WORK REQUEST:
Below is a listing. Quote from it, exactly, the lines from the one containing "fun hs hcheck hl =>" down to the one containing "fun hs hcheck hl hr =>", both ends included, and nothing else.

TASK DATA:
theorem mlcommit_commits (hset : c.x.settled = true) (hst : c.x.txn.status = 0) : Does (.mlcommit x) s c (c.mlAnswer (c.mlCommitted s) 0) :=
  (issuesAs_mlcommit x).does hs ((if_neg (not_not.mpr hst)).trans (settled_eq hset _))

end

/-- Settles O36: each row is the issue of its effect, which goes by the state of the transaction. -/
theorem multiLineStores : Obligations.MultiLineStores := by
  unfold Obligations.MultiLineStores
  intro x s s1 c ps n check reserved core line reads
  have hres : ∀ {f : Fx}, Starts (.mlres x) s c → check .load = (s1, .ok ps) → mlresEff c s1 ps = .go f → Does (.mlres x) s c f :=
    fun hs hcheck he => (issuesAs_mlres x).does hs ((mlAccess_ok hcheck _).trans he)
  have hst : ∀ {f : Fx}, Starts (.mlst x) s c → check .store = (s1, .ok ps) → mlstEff c s1 ps = .go f → Does (.mlst x) s c f :=
    fun hs hcheck he => (issuesAs_mlst x).does hs ((mlAccess_ok hcheck _).trans he)
  have hknown : reserved → c.mlKnown ps = true := mlKnown_iff.mpr
  have hnew : ¬reserved → c.mlKnown ps = false := mlKnown_eq_false
  refine ⟨fun hs hset hcheck hl hd hr => hres hs hcheck (mlresEff_of_known hset hl (hknown hr) (mlFetched_of_undisturbed hd)),
    fun hs hset hcheck hl hd hr hn hroom => hres hs hcheck
      (mlresEff_of_room hset hl (hnew hr) hn hroom (mlFetched_of_undisturbed hd) (mlAdded_of_undisturbed hd _ _)),
    fun hs hset hcheck hl => hres hs hcheck (mlresEff_of_lost hset hl),
    fun hs hcheck hl hr hn => (issuesAs_mlres x).traps hs ((mlAccess_ok hcheck _).trans (mlresEff_of_limit hl (hnew hr) hn)),
    fun hs hset hcheck hl hd hr => hres hs hcheck (mlresEff_of_known hset hl (hknown hr) (mlFetched_of_disturbed hd)),
    fun hs hset hcheck hl hd hr hn hroom => hres hs hcheck
      (mlresEff_of_room hset hl (hnew hr) hn hroom (mlFetched_of_disturbed hd) (mlAdded_of_disturbed hd _ _)),
    fun hs hcheck hl => hst hs hcheck (mlstEff_of_lost hl),
    fun hs hcheck hl hr hn => (issuesAs_mlst x).traps hs ((mlAccess_ok hcheck _).trans (mlstEff_of_full hl (hknown hr) hn)),
    fun hs hcheck hl hr hn p rest hps => hst hs hcheck (hps ▸ mlstEff_of_room hl (hps ▸ hknown hr) hn),
    fun hs hcheck hl hr => (issuesAs_mlst x).traps hs ((mlAccess_ok hcheck _).trans (mlstEff_of_unreserved hl (hnew hr))),
    fun hs _ h => mlcommit_fails hs (status_of_ended h) (by split <;> decide),
    fun hs hl hn hd => mlcommit_fails hs (status_of_disturbed hl hn hd) (by decide),
    fun hs hset hl hn hd => mlcommit_commits hs hset (status_of_undisturbed hl hn hd), fun hs => (issuesAs_mlabort x).does hs rfl⟩

end Sys2Proof.Machine

/-! # Parked groups: how lanes park, and what a release leaves (R81, R82, R89) -/

namespace Sys2Proof.Machine

/-! ## Waves of a state -/

theorem mget_map {α : Type} (f : Nat → α → α) (m : Map α) (k : Nat) : mget (m.map fun p => (p.1, f p.1 p.2)) k = (mget m k).map (f k) := by
  induction m with
  | nil => rfl
  | cons p m ih =>
    obtain ⟨j, x⟩ := p
    rw [List.map_cons, mget, mget]
    split
    next e => rw [← e, Option.map_some]
    next => exact ih

theorem wave_mapWaves {s : State} {w : Nat} {x : Wave} (h : s.wave w = some x) (f : Nat → Wave → Wave) :
    (s.mapWaves f).wave w = some (f w x) := (mget_map f s.waves w).trans (congrArg (Option.map (f w)) h)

PROBLEM SOLUTION:
    fun hs hcheck hl => hst hs hcheck (mlstEff_of_lost hl),
    fun hs hcheck hl hr hn => (issuesAs_mlst x).traps hs ((mlAccess_ok hcheck _).trans (mlstEff_of_full hl (hknown hr) hn)),
    fun hs hcheck hl hr hn p rest hps => hst hs hcheck (hps ▸ mlstEff_of_room hl (hps ▸ hknown hr) hn),
    fun hs hcheck hl hr => (issuesAs_mlst x).traps hs ((mlAccess_ok hcheck _).trans (mlstEff_of_unreserved hl (hnew hr))),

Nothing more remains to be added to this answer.